Hearing Bad Grammar Causes Physical Distress, Study Reveals.

A recent study has revealed something many of us have long felt before; witnessing grammar errors can cause adverse physical reactions, including activating the part of our sympathetic nervous system responsible for triggering the fight or flight response.

Researchers at the University of Birmingham have discovered a clear connection between bad grammar and heart rate variability (HRV). HRV tracks changes in the time intervals between heartbeats. These changes are managed by the basic autonomic nervous system (ANS), which handles tasks like controlling heart rate, blood pressure, breathing, and digestion.

When a person is relaxed, the intervals between heartbeats tend to vary, but they become more consistent when exposed to stressful situations. In this study, stressors included grammatical errors such as incorrect tense, sentence structure, singular-plural mix-ups, double negatives, and misplaced commas.

“These findings shed light on a new aspect of the complex connection between our body’s functions and our thinking processes,” explained Dagmar Divjak, Professorial Research Fellow in Cognitive Linguistics and Language Cognition at the University of Birmingham. “While previous research has explored this relationship using methods like eye-tracking, electroencephalography, and brain imaging, the link between language understanding and the autonomic nervous system (ANS) has received less attention until now.”

The study involved 41 healthy British adults, aged 18 to 44, who were proficient in English and had no learning disabilities or heart issues. They were presented with 40 written passages, which were read aloud by four different speakers, resulting in 160 speech samples. The passages varied in length and contained different types of errors. Throughout the exercise, their cardiovascular activity and blood volume pulse (BVP) signal were continuously monitored. Additionally, participants provided feedback on the samples through surveys after the study.
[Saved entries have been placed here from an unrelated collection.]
-- ==== Sys2Proof/Machine/Trainline.lean ====
section
/-! DEFINITION. The trainline port (chapter 9): what each arriving frame does, silence and ageing, and the transmit slots.
The checks of R159 and the layouts of R158 stand in Machine/Operands.lean. -/

namespace Sys2Proof.Machine

/-! ## DEMAND (R160 to R162) -/

/-- R160: a frame repeats the sequence number last accepted from its sender. -/
def repeatsDemand (s : Station) (cab : CabEnd) (sequence : BitVec 8) : Bool :=
  match pick s.port.demands (axleOf cab) with
  | some r => r.sequence == sequence
  | none => false

/-- R161, R162: an accepted DEMAND replaces the cab's record and arms the silence. -/
def recordDemand (cab : CabEnd) (d : DemandContent) (sequence : BitVec 8) (s : Station) : Station :=
  { s with port := { s.port with
      demands := put s.port.demands (axleOf cab) (some ⟨d, s.time, sequence⟩)
      announced := false
      heardAt := s.time } }

/-- R155: a DEMAND arrival whose governing request has a mode other than PARK wakes a PARKED station. -/
def demandWake (s : Station) : Station :=
  match s.blend.governing with
  | some g => if g.mode = .park then s else wake s
  | none => s

/-- R161: an accepted DEMAND goes to the blend unit, then to the position unit. -/
def acceptDemand (cab : CabEnd) (d : DemandContent) (sequence : BitVec 8) (s : Station) : Station :=
  demandWake (positionDemand cab d (evaluate true (settleGoverning cab (recordDemand cab d sequence s))))

/-- R159 to R161: a DEMAND frame arrives. -/
def demandArrival (f : Frame) (s : Station) : Station :=
  match checkDemand f with
  | some (cab, d) => if repeatsDemand s cab f.sequence then s else acceptDemand cab d f.sequence s
  | none => s

/-- R162: the silence expiry is due. -/
def silenceDue (s : Station) : Bool := !s.port.announced && decide (100 ≤ age s.time s.port.heardAt)

/-- R108: a DEMAND has arrived since the start. -/
def demandHeard (s : Station) : Bool := s.port.demands.a.isSome || s.port.demands.b.isSome

/-- R162: the demand-silence announcement to the blend unit (R105, R108) and the position unit (R52). -/
def announceSilence (s : Station) : Station :=
  let s1 := { s with
    port := { s.port with announced := true }
    blend := { s.blend with governing := none, conflict := false } }
  let s2 := if demandHeard s1 then report .demandLost none none s1 else s1
  deadReckon (evaluate false s2)

/-- R162: the silence expiry. -/
def demandSilence (s : Station) : Station := if silenceDue s then announceSilence s else s

/-! ## STATUS and the peer table (R163 to R165) -/

/-- The station with a peer record replaced. -/
def setPeer (n : Nat) (p : Peer) (s : Station) : Station :=
  { s with port := { s.port with peers := s.port.peers.set n p } }

/-- R160: a frame repeats the sequence number last accepted from the peer. -/
def repeatsStatus (s : Station) (n : Nat) (sequence : BitVec 8) : Bool :=
  match (peerAt s n).latest with
  | some l => l.sequence == sequence
  | none => false

/-- R165: a STATUS bearing the own number. -/
def duplicate (s : Station) : Station :=
  if s.port.dupSeen then s
  else withdrawUnit (report .duplicateStation none none { s with port := { s.port with dupSeen := true } })

/-- R163: an accepted STATUS of a peer. -/
def acceptStatus (n : Nat) (c : StatusContent) (sequence : BitVec 8) (s : Station) : Station :=
  let former := (peerAt s n).state
  let s1 := lapseOutdated n c (setPeer n ⟨if c.parked then .parked else .fresh, some ⟨c, s.time, sequence⟩⟩ s)
  if former = .fresh ∧ c.parked = true then lapseOn n s1 else s1

/-- R159, R160, R163, R165: a STATUS frame arrives. -/
def statusArrival (f : Frame) (s : Station) : Station :=
  match checkStatus f with
  | some (n, c) =>
    if n = s.plug.number.val then duplicate s
    else if repeatsStatus s n f.sequence then s
    else acceptStatus n c f.sequence s
  | none => s

/-- The age of a peer record. -/
def peerAge (s : Station) (n : Nat) : Option Nat := (peerAt s n).latest.map fun l => age s.time l.arrived

/-- The record's age exceeds a figure. -/
def olderThan (s : Station) (n figure : Nat) : Bool :=
  match peerAge s n with
  | some a => decide (figure < a)
  | none => false

/-- R164: a FRESH record's age exceeds 60 ms. -/
def silentDue (s : Station) (n : Nat) : Bool := (peerAt s n).state == .fresh && olderThan s n 60

/-- R164: a SILENT record's age exceeds 2,000 ms, or a PARKED record's 5,000 ms. -/
def lostDue (s : Station) (n : Nat) : Bool :=
  ((peerAt s n).state == .silent && olderThan s n 2000) || ((peerAt s n).state == .parked && olderThan s n 5000)

/-- R164, R135: a record becomes SILENT. -/
def peerSilent (n : Nat) (s : Station) : Station :=
  if silentDue s n then lapseOn n (setPeer n { peerAt s n with state := .silent } s) else s

/-- R164: a record becomes LOST. -/
def peerLost (n : Nat) (s : Station) : Station :=
  if lostDue s n then report .peerLost none (some (.peer n)) (setPeer n { peerAt s n with state := .lost } s) else s

/-! ## RAIL REPORT and MAP CLEAR -/

/-- R66: a RAIL REPORT arrives; the map merges nothing from one that bears the own number. -/
def railReportArrival (f : Frame) (s : Station) : Station :=
  match checkRail s.time f with
  | some (n, l) => if n = s.plug.number.val then s else l.foldl mergePeerObs s
  | none => s

/-- R75: a MAP CLEAR arrives. -/
def mapClearArrival (f : Frame) (s : Station) : Station :=
  match checkClear f with
  | some (id, g) => takeClear id g s
  | none => s

/-! ## Transmitting (R157, R167 to R169) -/

/-- The station with nothing on the line. -/
def offLine (s : Station) : Station := { s with port := { s.port with onLine := none } }

/-- R168: a STATUS that lost contention returns to its slot while the slot is empty and it is younger than 20 ms. -/
def returnStatus (f : StatusFrame) (s : Station) : Station :=
  if s.port.statusSlot.isNone ∧ age s.time f.built < 20 then { s with port := { s.port with statusSlot := some f } } else s

/-- R167, R168: a MAP CLEAR that lost contention returns to its slot unless a newer one holds it. -/
def returnClear (f : ClearFrame) (s : Station) : Station :=
  if s.port.clearSlot.isNone then { s with port := { s.port with clearSlot := some f } } else s

/-- R167, R168: a RAIL REPORT that lost contention returns to its slot, and is withdrawn there when it is spoiled. -/
def returnRail (f : RailFrame) (spoiled : Bool) (s : Station) : Station :=
  let s1 := { s with port := { s.port with railSlot := some f } }
  if spoiled then withdrawRail s1 else s1

/-- R157: contention lost. -/
def contentionLost (s : Station) : Station :=
  match s.port.onLine with
  | none => s
  | some (.status f) => returnStatus f (offLine s)
  | some (.mapClear f) => returnClear f (offLine s)
  | some (.rail f spoiled) => returnRail f spoiled (offLine s)

/-- R82: the observations of the sent frame leave the outbox. -/
def dropSent (s : Station) : Station :=
  { s with map := { s.map with outbox := s.map.outbox.filter fun i => !i.inFrame } }

/-- R157: the station's frame is sent. -/
def frameSent (s : Station) : Station :=
  match s.port.onLine with
  | none => s
  | some (.status _) | some (.mapClear _) => offLine s
  | some (.rail _ _) => buildRail (dropSent (offLine s))

/-- R168: the line is free: one frame is offered, STATUS before MAP CLEAR before RAIL REPORT. -/
def lineFreeOffer (s : Station) : Station :=
  match s.port.onLine, s.port.statusSlot, s.port.clearSlot, s.port.railSlot with
  | some _, _, _, _ => s
  | none, some f, _, _ => { s with port := { s.port with statusSlot := none, onLine := some (.status f) } }
  | none, none, some f, _ => { s with port := { s.port with clearSlot := none, onLine := some (.mapClear f) } }
  | none, none, none, some f => { s with port := { s.port with railSlot := none, onLine := some (.rail f false) } }
  | none, none, none, none => s

/-- R169: a STATUS waiting in its slot has reached 20 ms. -/
def slotExpired (s : Station) : Bool :=
  match s.port.statusSlot with
  | some f => decide (20 ≤ age s.time f.built)
  | none => false

/-- R169: the expiry of a waiting STATUS. -/
def statusSlotExpiry (s : Station) : Station :=
  if slotExpired s then { s with port := { s.port with statusSlot := none } } else s

end Sys2Proof.Machine
end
Here’s an example of a passage with errors (read it at your own risk):

“I think that culture is one of the areas most affected by a globalisation and it’s hard to say whether it is the positive or negative impact. I think that thanks to a globalisation, people all around the world listen to same music, watch the same movies, and read same books. They can discuss the same issues with each other, and understand each other better, because they know what they are talking about.”
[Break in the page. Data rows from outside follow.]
-- ==== Sys2Proof/Machine/Clock.lean ====
section
/-! DEFINITION. Time (notes/assumptions/1.md and 2.md): on an empty queue a running station first finds the events that
fall at the present moment, and where there are none, a microsecond passes. -/

namespace Sys2Proof.Machine

/-- A command when its event is due. -/
def dueIf (b : Bool) (i : Instr) : List Instr := if b then [i] else []

/-- R183: the write in progress has run for 400 ms, its longest. -/
def writeDue (s : Station) : Bool :=
  match s.store.write with
  | some (.commissioning _ t) | some (.running _ _ t) => decide (400 ≤ age s.time t)
  | none => false

/-- R174: the silence expiry of a plant unit has something to do. -/
def plantDue (s : Station) : PlantUnit → Bool
  | .inverter =>
    let u := s.link.inverter
    silenceActs s.time u.silentSince u.state u.returns u.lossReported
  | .brakeUnit =>
    let u := s.link.brake
    silenceActs s.time u.silentSince u.state u.returns u.lossReported

/-- R83: an outbox observation is older than 2,000 ms. -/
def outboxDue (s : Station) : Bool := s.map.outbox.any fun i => decide (2000 < age s.time i.obs.time)

/-- R119: the lowering timer has reached 500 ms. -/
def loweringDue (s : Station) : Bool :=
  match s.blend.mtb, s.blend.loweringSince with
  | .lowering, some t => decide (500 ≤ age s.time t)
  | _, _ => false

/-- R150: the hill-start timer has reached 3,000 ms. -/
def hillDue (s : Station) : Bool :=
  match s.hold.state, s.hold.hillSince with
  | .hillStart, some t => decide (3000 ≤ age s.time t)
  | _, _ => false

/-- R98: the open time of the period running has ended with the valve open. -/
def openTimeDue (s : Station) (x : Axle) : Bool := (sanderAt s x).valveOpen && openTimeOver s.time (sanderAt s x)

/-- R98: a dosing period is due. -/
def periodDue (s : Station) (x : Axle) : Bool :=
  match (sanderAt s x).state, (sanderAt s x).dosing with
  | .flowing, some p => decide (400 ≤ age s.time p.start)
  | _, _ => false

/-- R166: the STATUS period, 20 ms in RUN and 1,000 ms in PARKED. -/
def statusPeriod (s : Station) : Nat := if s.life = .parked then 1000 else 20

/-- The eight station numbers. -/
def stationNumbers : List (Fin 8) := [0, 1, 2, 3, 4, 5, 6, 7]

/-- The timer expiries that fall at the present moment. -/
def dueExpiries (s : Station) : List Instr :=
  dueIf (writeDue s) .storeWriteEnd
    ++ dueIf (loopDue s) .emergencyLoopDelivery
    ++ dueIf (shoeDue s) .shoeDownDelivery
    ++ dueIf (silenceDue s) .demandSilence
    ++ stationNumbers.flatMap (fun n : Fin 8 => dueIf (silentDue s n.val) (.peerRecordSilent n))
    ++ stationNumbers.flatMap (fun n : Fin 8 => dueIf (lostDue s n.val) (.peerLost n))
    ++ dueIf (plantDue s .inverter) (.plantSilenceExpiry .inverter)
    ++ dueIf (plantDue s .brakeUnit) (.plantSilenceExpiry .brakeUnit)
    ++ dueIf (slotExpired s) .statusSlotExpiry
    ++ dueIf (outboxDue s) .outboxExpiry
    ++ dueIf (loweringDue s) .loweringTimerExpiry
    ++ dueIf (hillDue s) .hillStartTimerExpiry
    ++ dueIf (openTimeDue s .a) (.openTimeEnd .end1)
    ++ dueIf (openTimeDue s .b) (.openTimeEnd .end2)
    ++ dueIf (periodDue s .a) (.dosingPeriodStart .end1)
    ++ dueIf (periodDue s .b) (.dosingPeriodStart .end2)

/-- The periodic events that fall at the present moment: sample, decision, blend event, sweep, STATUS. -/
def duePeriods (s : Station) : List Instr :=
  dueIf (decide (5 ≤ age s.time s.lastSample)) .speedSample
    ++ dueIf (decide (5 ≤ age s.time s.sanding.lastDecision)) .sanderDecision
    ++ dueIf (decide (20 ≤ age s.time s.blend.lastBlend)) .blendEvent
    ++ dueIf (decide (1000 ≤ age s.time s.map.lastSweep)) .sweep
    ++ dueIf (decide (statusPeriod s ≤ age s.time s.port.lastStatus)) .statusBuild

/-- The events that fall at the present moment, in the order in which they are taken. -/
def dueEvents (s : Station) : List Instr := dueExpiries s ++ duePeriods s

/-- A microsecond passes. -/
def passMicro (s : Station) : Station :=
  if s.subMs + 1 < 1000 then { s with timeUs := s.timeUs + 1, subMs := s.subMs + 1 }
  else { s with timeUs := s.timeUs + 1, subMs := 0, time := s.time + 1 }

/-- The step on an empty queue. -/
def tick (s : State) : State :=
  if running s.station then
    match dueEvents s.station with
    | [] => { s with station := passMicro s.station }
    | i :: is => { s with pending := i :: is }
  else s

end Sys2Proof.Machine
end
As expected, the findings demonstrated a notable connection between sentences containing errors and a decrease in HRV.

“The ANS comprises two parts: the sympathetic (SNS) and the parasympathetic (PNS) nervous system,” said Divjak. “Simply put, the sympathetic nervous system activates the ‘fight or flight’ response during a threat or perceived danger, while the parasympathetic nervous system controls the ‘rest and digest’ or ‘feed and breed’ functions of the body. Our findings show that this system, too, responds to cognitive demands, and this suggests that cognitive effort reverberates through the physiological system in more ways than previously thought.”
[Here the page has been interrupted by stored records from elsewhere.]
/-- One sample outside REST of an axle whose sensor is OK, from the station `z` to the station `t`: the lock test, the slip
test, then the rule of the state. `turn` is a change of effort direction, `hist` the creep history that the sample finds;
`state` and `time` are those after R32, `lock` the lock timer of the sample. The order of the tests where R25 leaves it
open is notes/assumptions/15.md. -/
def MachineSampled (z t : Station) (x : Axle) (turn : Prop) (hist : List Int) : Prop :=
  ∀ (c u : AxleCreep) (v fwd creep target slip : Int) (peak ceiling demand time : Nat) (state : CreepState)
    (locks slips : Prop) (lock : Option Nat),
    c = pick z.creep x → u = pick t.creep x → v = t.ref.speed → fwd = (pick t.axles x).forward →
    creep = (if t.creepDir = .braking then v - fwd else fwd - v) →
    target = (max 100 (40 * v.natAbs / 1000) : Nat) → slip = (max 300 (120 * v.natAbs / 1000) : Nat) →
    (∀ f ∈ u.peaks, f ≤ peak) → (peak = 0 ∨ peak ∈ u.peaks) →
    ceiling = ceilingOf t x → demand = demandElectric t x + demandFriction t x →
    (turn → c.state = .slipping ∨ c.state = .locked ∨ c.state = .recovering → state = .recovering ∧ time = 0) →
    (¬turn ∨ (c.state ≠ .slipping ∧ c.state ≠ .locked ∧ c.state ≠ .recovering) →
      state = c.state ∧ time = c.stateTime + 5) →
    (locks ↔ state ≠ .locked ∧ t.creepDir = .braking ∧ 2000 < v ∧ fwd < (100 * v).tdiv 1000) →
    (¬locks → lock = none) → (locks → turn ∨ c.lock = none → lock = some 0) →
    (∀ n, locks → ¬turn → c.lock = some n → lock = some (n + 5)) →
    (slips ↔ slip < creep ∨ ∃ a b d e, hist = [a, b, d, e] ∧ a + 50 < creep) →
    u.history = (if hist.length < 4 then hist else hist.tail) ++ [creep] ∧
    (∀ n, lock = some n → 150 ≤ n → u.state = .locked ∧ u.limit = min (min c.limit (700 * peak / 1000)) ceiling ∧
      u.stateTime = 0 ∧ u.lock = none ∧ u.release = none ∧ u.wheelLock = false) ∧
    ((∀ n, lock = some n → n < 150) → u.lock = lock ∧
      (state = .adhering ∨ state = .regulating ∨ state = .reapplying → slips →
        u.state = (if creep ≤ target then .recovering else .slipping) ∧ SlipEntered z t c u peak ceiling) ∧
      (state = .adhering → ¬slips → creep ≤ target →
        u.state = .adhering ∧ u.stateTime = time ∧ u.limit = min (c.limit + 100) ceiling) ∧
      (state = .adhering ∨ state = .reapplying → ¬slips → target < creep →
        u.state = .regulating ∧ u.stateTime = 0 ∧ u.calm = none ∧ u.limit = min (c.limit - 250) ceiling) ∧
      (state = .regulating → ¬slips → target < creep →
        u.state = .regulating ∧ u.stateTime = time ∧ u.calm = none ∧ u.limit = min (c.limit - 250) ceiling) ∧
      (∀ lim n : Nat, state = .regulating → ¬slips → creep ≤ target →
        (creep < target.tdiv 2 → lim = if c.limit < ceiling then min (c.limit + 100) ceiling else c.limit) →
        (target.tdiv 2 ≤ creep → lim = c.limit) → (c.calm = none → n = 0) → (∀ k, c.calm = some k → n = k + 5) →
        u.limit = min lim ceiling ∧
        (100 ≤ n → demand ≤ lim → u.state = .adhering ∧ u.stateTime = 0 ∧ u.calm = none) ∧
        (n < 100 ∨ lim < demand → u.state = .regulating ∧ u.stateTime = time ∧ u.calm = some n)) ∧
      (∀ goal lim : Nat, state = .reapplying ∨ (state = .recovering ∧ creep ≤ slip ∧ 200 ≤ time) →
        (state = .reapplying → ¬slips) → creep ≤ target → goal = min demand ceiling →
        lim = (if c.limit < goal then min (c.limit + 150) goal else c.limit) →
        u.limit = min lim ceiling ∧ (goal ≤ lim → u.state = .adhering ∧ u.stateTime = 0) ∧
        (lim < goal → u.state = .reapplying ∧ u.stateTime = if state = .recovering then 0 else time)) ∧
      (state = .recovering → creep ≤ slip → 200 ≤ time → target < creep →
        u.state = .regulating ∧ u.stateTime = 0 ∧ u.calm = none ∧ u.limit = min (c.limit - 250) ceiling) ∧
      (state = .recovering → creep ≤ slip → time < 200 →
        u.state = .recovering ∧ u.stateTime = time ∧ u.limit = min c.limit ceiling) ∧
      (state = .recovering → slip < creep → u.state = .slipping ∧ SlipEntered z t c u peak ceiling) ∧
      (state = .slipping → creep ≤ target → u.state = .recovering ∧ u.stateTime = 0 ∧ u.limit = min c.limit ceiling) ∧
      (state = .slipping → target < creep → u.state = .slipping ∧ u.stateTime = time ∧
        (1500 ≤ time → c.slipReported = false → u.limit = 0 ∧ u.slipReported = true) ∧
        (time < 1500 ∨ c.slipReported = true → u.limit = min c.limit ceiling ∧ u.slipReported = c.slipReported)) ∧
      (state = .locked → (500 * v).tdiv 1000 ≤ fwd →
        u.state = .recovering ∧ u.stateTime = 0 ∧ u.limit = min c.limit ceiling) ∧
      (state = .locked → fwd < (500 * v).tdiv 1000 → u.state = .locked ∧ u.stateTime = time ∧
        u.limit = min c.limit ceiling ∧ (u.wheelLock = true ↔ c.wheelLock = true ∨ 800 ≤ time) ∧
        ∀ free : Prop, (free ↔ (pick z.axles x).edgeSeen = false ∧ ∃ r, z.link.brake.state = .present ∧
            z.link.brake.report = some r ∧ pick r.friction x = 0) →
          (u.wheelLock = true → free → c.release = none → u.release = some 0) ∧
          (∀ n, u.wheelLock = true → free → c.release = some n → u.release = some (n + 5)) ∧
          (u.wheelLock = true → ¬free → u.release = none)))

/-! ## What both kinds of start leave -/

/-- R18, per axle; the trim is left to the kind of start. -/
def StartAxle (now : Millis) (a : AxleUnit) : Prop :=
  a.edges = [] ∧ a.speed = 0 ∧ a.forward = 0 ∧ a.lowSpeed = true ∧ a.sensor = .ok ∧ age now a.quietSince = 0 ∧
    a.learnTime = 0 ∧ a.learnSense = none

/-- R45, per axle. -/
def StartCreep (axleMax : Nat) (c : AxleCreep) : Prop :=
  c.state = .adhering ∧ c.limit = axleMax ∧ c.stateTime = 0 ∧ c.calm = none ∧ c.lock = none ∧ c.release = none ∧
    c.wheelLock = false ∧ c.history = [] ∧ c.peaks = [] ∧ c.reslips = [] ∧ c.ceiling = none ∧ c.preLimit = none ∧
    c.electric = 0 ∧ c.friction = 0

/-- R104, per sander; the estimate is left to the kind of start. -/
def StartSander (d : Sander) : Prop :=
  d.state = .closed ∧ d.pipe = 0 ∧ d.duty = 0 ∧ d.rest = 0 ∧ d.flowDelay = 0 ∧ d.restOwed = false ∧ d.dosing = none ∧
    d.interval = none ∧ d.lastCell = none ∧ d.valveOpen = false

/-- R60: the attributes of a position in LOST. That no window number is recorded is the model's choice
(notes/assumptions/34.md). -/
def LostAttributes (a : Attrs) : Prop :=
  a.position = 0 ∧ a.window = none ∧ a.gradient = 0 ∧ a.rise = 0 ∧ a.sandInhibit = true ∧ a.obsInhibit = true ∧
    a.rateSet = 0 ∧ a.mapOffset = 0 ∧ a.mapCell = none

/-- R18 and R45: the axle speed unit and the creep controller. -/
def StartWheels (s : Station) : Prop :=
  StartAxle s.time s.axles.a ∧ StartAxle s.time s.axles.b ∧
  s.ref.speed = 0 ∧ s.ref.status = .unseeded ∧ s.ref.lastChange = 0 ∧ s.ref.extrapTime = 0 ∧ s.ref.capApplied = true ∧
  StartCreep s.figs.axleMax s.creep.a ∧ StartCreep s.figs.axleMax s.creep.b ∧ s.cellRec = none ∧ s.creepDir = .rest

/-- R62 and R84: the position unit and the map. -/
def StartPlace (s : Station) : Prop :=
  s.pos.station = 0 ∧ s.pos.remainder = 0 ∧ s.pos.reckoned = 0 ∧ s.pos.state = .lost ∧ s.pos.leadingEnd = .end1 ∧
  s.pos.sense = .up ∧ s.pos.endTaken = false ∧ s.pos.change = none ∧
  LostAttributes s.pos.attrStation ∧ LostAttributes s.pos.attrLeading ∧ LostAttributes s.pos.attrSander.a ∧
  LostAttributes s.pos.attrSander.b ∧
  s.map.entries = [] ∧ s.map.outbox = [] ∧ s.map.lastClear = none ∧ age s.time s.map.lastSweep = 0

/-- R104: the sander control. -/
def StartSanders (s : Station) : Prop :=
  StartSander s.sanders.a ∧ StartSander s.sanders.b ∧ s.sanding.slipHold = none ∧ s.sanding.reslipHold = none ∧
  s.sanding.hillExpiry = none ∧ s.sanding.aim = none ∧ s.sanding.demandOn = false ∧
  s.sanding.shownStates = ⟨.closed, .closed⟩ ∧ s.sanding.shownBoxes = ⟨s.sanders.a.box, s.sanders.b.box⟩

/-- R122 and R140: the blend unit and the make-up unit. The axle capabilities of 0 are the model's choice
(notes/assumptions/3.md). -/
def StartForces (s : Station) : Prop :=
  s.blend.governing = none ∧ s.blend.conflict = false ∧ s.blend.effMode = .lineLoss ∧ s.blend.rearm = true ∧
  s.blend.served = .lineLoss ∧ s.blend.mass = 2 * s.figs.crushLoad ∧ s.blend.nominal = 0 ∧ s.blend.capability = 0 ∧
  s.blend.capNoMtb = 0 ∧ s.blend.demand = 0 ∧ s.blend.axles = ⟨⟨0, 0, 0, 0⟩, ⟨0, 0, 0, 0⟩⟩ ∧ s.blend.mtb = .up ∧
  s.blend.contactorClosed = false ∧ s.blend.escalation = none ∧ s.blend.release = none ∧ s.blend.loweringSince = none ∧
  s.blend.residualView = 0 ∧ s.blend.nominalView = 0 ∧
  s.makeUp.withdrawn = false ∧ s.makeUp.shortfall = 0 ∧ s.makeUp.spare = 0 ∧ s.makeUp.generation = 0 ∧
  s.makeUp.genShortfall = 0 ∧ s.makeUp.covered = 0 ∧ s.makeUp.residual = 0 ∧ s.makeUp.takes = []

/-- R156: the hold unit. -/
def StartHold (s : Station) : Prop :=
  s.life = .run ∧ s.hold.state = .holding ∧ s.hold.standstill = false ∧ s.hold.stillTime = none ∧ s.hold.armed = true ∧
  s.hold.levelPending = false ∧ s.hold.trailerReleased = false ∧ s.hold.hillSince = none ∧ s.hold.rollbackTime = none ∧
  s.hold.parkTime = none ∧ s.hold.shown = .holding ∧ s.hold.achieved = 0 ∧ s.hold.need = 0

/-- R170: the trainline port, with the STATUS built at the entry to RUN (R166) in its slot. -/
def StartPort (s : Station) : Prop :=
  s.port.peers = List.replicate 8 ⟨.absent, none⟩ ∧ s.port.demands = ⟨none, none⟩ ∧ s.port.announced = false ∧
  age s.time s.port.heardAt = 0 ∧ s.port.dupSeen = false ∧ s.port.seqStatus = 1 ∧ s.port.seqRail = 0 ∧
  s.port.seqClear = 0 ∧ s.port.clearSlot = none ∧ s.port.railSlot = none ∧ s.port.onLine = none ∧
  s.port.statusSlot = some ⟨statusContent s, 1, s.time⟩

/-- R179: the bogie link port. -/
def StartLink (s : Station) : Prop :=
  s.link.inverter.state = .lost ∧ s.link.brake.state = .lost ∧ s.link.brake.lossReported = false ∧
  s.link.inverter.lossReported = (s.plug.kind == .trailer) ∧ s.link.inverter.returns = 0 ∧ s.link.brake.returns = 0 ∧
  age s.time s.link.inverter.silentSince = 0 ∧ age s.time s.link.brake.silentSince = 0 ∧ s.link.inverter.report = none ∧
  s.link.brake.report = none ∧ s.link.loads = ⟨s.figs.crushLoad, s.figs.crushLoad⟩ ∧ s.link.loop.delivered = none ∧
  s.link.shoe.delivered = none ∧ age s.time s.link.loop.changedAt = 0 ∧ age s.time s.link.shoe.changedAt = 0

/-- The start values of every unit. -/
def StartValues (s : Station) : Prop :=
  StartWheels s ∧ StartPlace s ∧ StartSanders s ∧ StartForces s ∧ StartHold s ∧ StartPort s ∧ StartLink s

/-! ## What a frame can carry (R158) -/

/-- Every field of a STATUS content fits the bits that carry it, scaled fields at whole steps. -/
def StatusFits (c : StatusContent) : Prop :=
  -32768 ≤ c.forward.a ∧ c.forward.a ≤ 32767 ∧ -32768 ≤ c.forward.b ∧ c.forward.b ≤ 32767 ∧
  c.mass % 20 = 0 ∧ c.mass ≤ 40940 ∧ c.nominal % 2 = 0 ∧ c.nominal ≤ 131070 ∧ c.balance ≤ 131071 ∧ c.covered ≤ 131071 ∧
  c.generation ≤ 255 ∧ c.capability % 25 = 0 ∧ c.capability ≤ 204775 ∧ c.achieved % 50 = 0 ∧ c.achieved ≤ 102350 ∧
  c.need % 50 = 0 ∧ c.need ≤ 102350 ∧ (∀ n, c.mapCell = some n → n ≤ 32766) ∧ c.clearKind ≤ 3 ∧ c.clearId ≤ 255 ∧
  c.faultCount ≤ 15 ∧ c.oldestKind ≤ 15 ∧ c.boxes.a ≤ 65535 ∧ c.boxes.b ≤ 65535 ∧ c.takes.length ≤ 7 ∧
  ∀ t ∈ c.takes, t.peer ≤ 7 ∧ t.generation ≤ 255 ∧ t.amount ≤ 2097151

/-- Every field of an observation fits the bits that carry it. -/
def ObservationFits (o : Observation) : Prop := o.cell ≤ 32767 ∧ o.count ≤ 31 ∧ o.mu ≤ 511

/-- The argument of a granularity fits the bits that carry it. -/
def GranularityFits : Granularity → Prop
  | .all => True
  | .window n => n ≤ 65535
  | .cells first last => first ≤ 65535 ∧ last ≤ 65535

end Sys2Proof.Machine
end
The autonomic nervous system (ANS) is also monitored during lie-detector tests, which assess the physiological reactions that may occur when individuals are questioned about hidden information.

“Departures from linguistic normality trigger a clear cardiovascular reaction, and thereby reveal linguistic knowledge on the part of the individual without the need for explicit articulation,” the researchers noted in the study. “This observation brings into focus a new dimension of the intricate relationship between physiology and cognition, suggesting that cognitive effort reverberates through the physiological system in more ways than previously thought.”

The study was published in the Journal of Neurolinguistics.